La Cienega Boulevard is a major north–south arterial road that runs between El Segundo Boulevard in Hawthorne, California on the south and the Sunset Strip/Sunset Boulevard in West Hollywood to the north. It was named for Rancho Las Cienegas, literally "The Ranch Of The Swamps," an area of marshland south of Rancho La Brea.

Route description
From south of Fairview Boulevard and from north of Obama Boulevard (formerly Rodeo Road) La Cienega Boulevard is a regular surface street and one of Hollywood's major thoroughfares.  Offices for A&E Network, The History Channel and the Academy of Motion Picture Arts and Sciences are located on La Cienega as were the studios of Citadel Broadcasting flagships KABC and KLOS, two of Los Angeles' biggest radio stations, which were demolished for an apartment and shopping complex, currently under construction. A portion of La Cienega in and adjacent to Beverly Hills is known as "Restaurant Row" for its large number of upscale restaurants.  South of Olympic, La Cienega through between the Pico-Robertson and South Carthay neighborhoods in West Los Angeles and through the Crestview neighborhood in West Los Angeles into Culver City and is known for its large number of automotive-related business including several used car dealerships and many body shops and auto mechanics.

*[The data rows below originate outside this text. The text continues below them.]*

-- ==== Sys2Proof/Machine/Package.lean ====
section
/-! DEFINITION. The package: the mailbox and its commands (R485 to R488), warm reset of a die (R494, R495), module resets, training and links
(R482 to R484, R490 to R493, R496, R497), attestation and keys (R490, R491), wear and power (R243, R244, R498 to R502), and the host's own accesses. -/

namespace Sys2Proof.Machine

/-! ## The mailbox (R486) -/

/-- The management plane answers the mailbox: die 0 has booted and the host link is up (R492). -/
def State.mailboxUp (s : State) : Bool := s.pkg.booted.getLsbD 0 && bits (s.die 0).linkst 16 2 == 2

/-- The response block, BUSY and the vector of a finished command. -/
def State.respond (s : State) (status : Nat) (payload : List Byte) : State :=
  match s.pkg.command with
  | none => s
  | some (_, seq, _) =>
    let block := toBytes 4 status ++ toBytes 4 seq.toNat ++ toBytes 4 payload.length ++ toBytes 4 0 ++ payload
    ({ (s.writeBytes (span (barKey 0x1000) block.length) block) with pkg := { s.pkg with busy := false, command := none } }).raise 0

/-- Runs a latched command. Commands other than reads answer 6 until the device is ready (R486, R492). -/
def State.mailbox (s : State) (opc : Nat) (always : Bool) (f : List Byte → State → State) : Out :=
  .next (match s.pkg.command with
    | none => s
    | some (o, _, b) => if o != opc then s else if !s.pkg.ready && !always then s.respond 6 [] else f b s)

/-- DOORBELL (R486): a doorbell is ignored while a command runs; an unknown OPC is answered at once. -/
def execDoorbell (seq : W32) (s : State) : Out :=
  .next (if s.pkg.busy || !s.mailboxUp then s
    else
      let block := s.bytes (span (barKey 0) 4096)
      let opc := field block 0 4
      let len := field block 8 4
      let s := { s with pkg := { s.pkg with busy := true, lastSeq := seq,
                                            command := some (opc, BitVec.ofNat 32 (field block 4 4), (block.drop 16).take (Nat.min len 4080)) } }
      if opc = 0 || 9 < opc then s.respond 1 [] else if 4080 < len then s.respond 2 [] else s)

/-! ## Process commands (R487, R488) -/

def word64 (b : List Byte) (lo : Nat) : W64 := BitVec.ofNat 64 (field b lo 8)

/-- PCREATE. -/
def execPcreate (s : State) : Out :=
  s.mailbox 1 false fun b s =>
    let p := field b 0 2
    let fjob := word64 b 40 &&& 0x8000_0000_FFFF_FFFF
    let grwin := word64 b 16 &&& 0x3FF_01FF_0000
    if 1024 ≤ p || 512 < bits grwin 32 10 + bits grwin 16 9 then s.respond 2 []
    else if (s.proc? p).isSome then s.respond 3 []
    else match s.scopes.free 0 65536 with
    | none => s.respond 4 []
    | some n =>
      if fjob.getLsbD 63 && s.procs.any fun q => q.2.fjob.getLsbD 63 && q.2.fjob.setWidth 32 == (fjob.setWidth 32 : W32) then s.respond 2 []
      else
        let q : Proc :=
          { priv := field b 2 1 % 2 = 1, pasid := BitVec.ofNat 20 (field b 4 4), ptbase := word64 b 8 &&& 0xFFFF_CFFF_FFFF_F000, grwin := grwin,
            detarea := word64 b 24 &&& 0x8000_01FF_01FF_0000, callwin := word64 b 32 &&& 0x7FFF_FFFF_FFFF, fjob := fjob,
            hostRing := word64 b 48, ctxarea := Vector.ofFn fun d => word64 b (64 + 8 * d.val) &&& 0x81FF_FFFF_FFFF_FFFF, root := n }
        let c : Scope := { proc := p, parent := none, depth := 0, coop := false, gen := s.generation }
        (({ s with procs := s.procs.set p q, scopes := s.scopes.set n c } : State).pinCalls p).respond 0 (toBytes 2 n)

/-- Nothing of a process is counted any more (R425, R487). -/
def State.processOver (s : State) (p : Nat) : Bool := s.scopes.all fun c => c.2.proc != p || (c.2.parent.isNone && c.2.count = 0)

/-- Everything of a process is freed. -/
def State.dropProcess (s : State) (p : Nat) : State :=
  { s with procs := s.procs.erase p, scopes := s.scopes.filter (fun c => c.2.proc != p),
           dies := s.dies.map fun (d : Nat × Die) => (d.1, { d.2 with pools := d.2.pools.filter (fun r => r.proc != p), owed := d.2.owed.filter fun r => r.proc != p }),
           runtime := s.runtime.filter fun r => r.1 != p }

/-- PDESTROY: it runs until the process's last live count reaches 0. -/
def execPdestroy (s : State) : Out :=
  s.mailbox 2 false fun b s =>
    let p := field b 0 2
    match s.proc? p with
    | none => s.respond 3 []
    | some q =>
      let s := if q.ending then s
        else
          let s := s.modProc p fun q => { q with ending := true }
          let children := (s.scopes.filter fun c => c.2.parent == some q.root).map (·.1)
          let s := children.foldl (fun s n => s.markScope n false) s
          let s := s.modProc p fun q => { q with queue := [], placing := [] }
          let s := q.placing.foldl (fun s r => s.dropLaunch p r true 6) s
          q.queue.foldl (fun s d => s.dropLaunch p d.record d.counted 6) s
      if s.processOver p then (s.dropProcess p).respond 0 [] else s

/-- The cores of a die that exist at the grade. -/
def State.coreMask (s : State) : BitVec 96 := BitVec.ofNat 96 (2 ^ (4 * s.cpd) - 1)

/-- GRANT: a core granted to another process is not taken. -/
def execGrant (s : State) : Out :=
  s.mailbox 3 false fun b s =>
    let p := field b 0 2
    let d := field b 2 1
    match s.proc? p with
    | none => s.respond 3 []
    | some _ =>
      if 4 ≤ d then s.respond 2 []
      else
        let want : BitVec 96 := BitVec.ofNat 96 (field b 8 8 + field b 16 4 * 2 ^ 64)
        let others := (s.procs.filter fun q => q.1 != p).foldl (fun (m : BitVec 96) q => m ||| q.2.grants.toList.getD d 0) 0
        let set := want &&& ~~~others &&& s.coreMask
        let s := s.modProc p fun q => { q with grants := q.grants.set! d set }
        s.respond (if set = want then 0 else 5) (toBytes 8 (set.toNat % 2 ^ 64) ++ toBytes 8 (set.toNat / 2 ^ 64))

/-- SLICE: arms or disarms, and clears REF. -/
def execSlice (s : State) : Out :=
  s.mailbox 4 false fun b s =>
    let p := field b 0 2
    let d := field b 2 1
    match s.proc? p with
    | none => s.respond 3 []
    | some _ =>
      if 4 ≤ d then s.respond 2 []
      else (s.modProc p fun q => { q with tslice := q.tslice.set! d (word64 b 8 &&& 0xBFFF_FFFF_FFFF_FFFF) }).respond 0 []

It continues south passing Interstate 10, and the Metro Expo Line. 

It is unusual among Southern California roadways to be built to freeway standards. South of Interstate 10, La Cienega was built to freeway standards in the late 1940s as part of the proposed Laurel Canyon Freeway, part of State Route 170.  The SR 170 freeway was never completed south of U.S. Route 101, and the stretch of La Cienega from just north of Fairview Blvd in Inglewood, through Baldwin Hills and along the Kenneth Hahn State Recreation Area to Obama Boulevard in Los Angeles is a divided, limited access highway with few traffic signals.  As such, emergency call boxes like those found along the area's freeways were installed along that stretch in the early 1970s.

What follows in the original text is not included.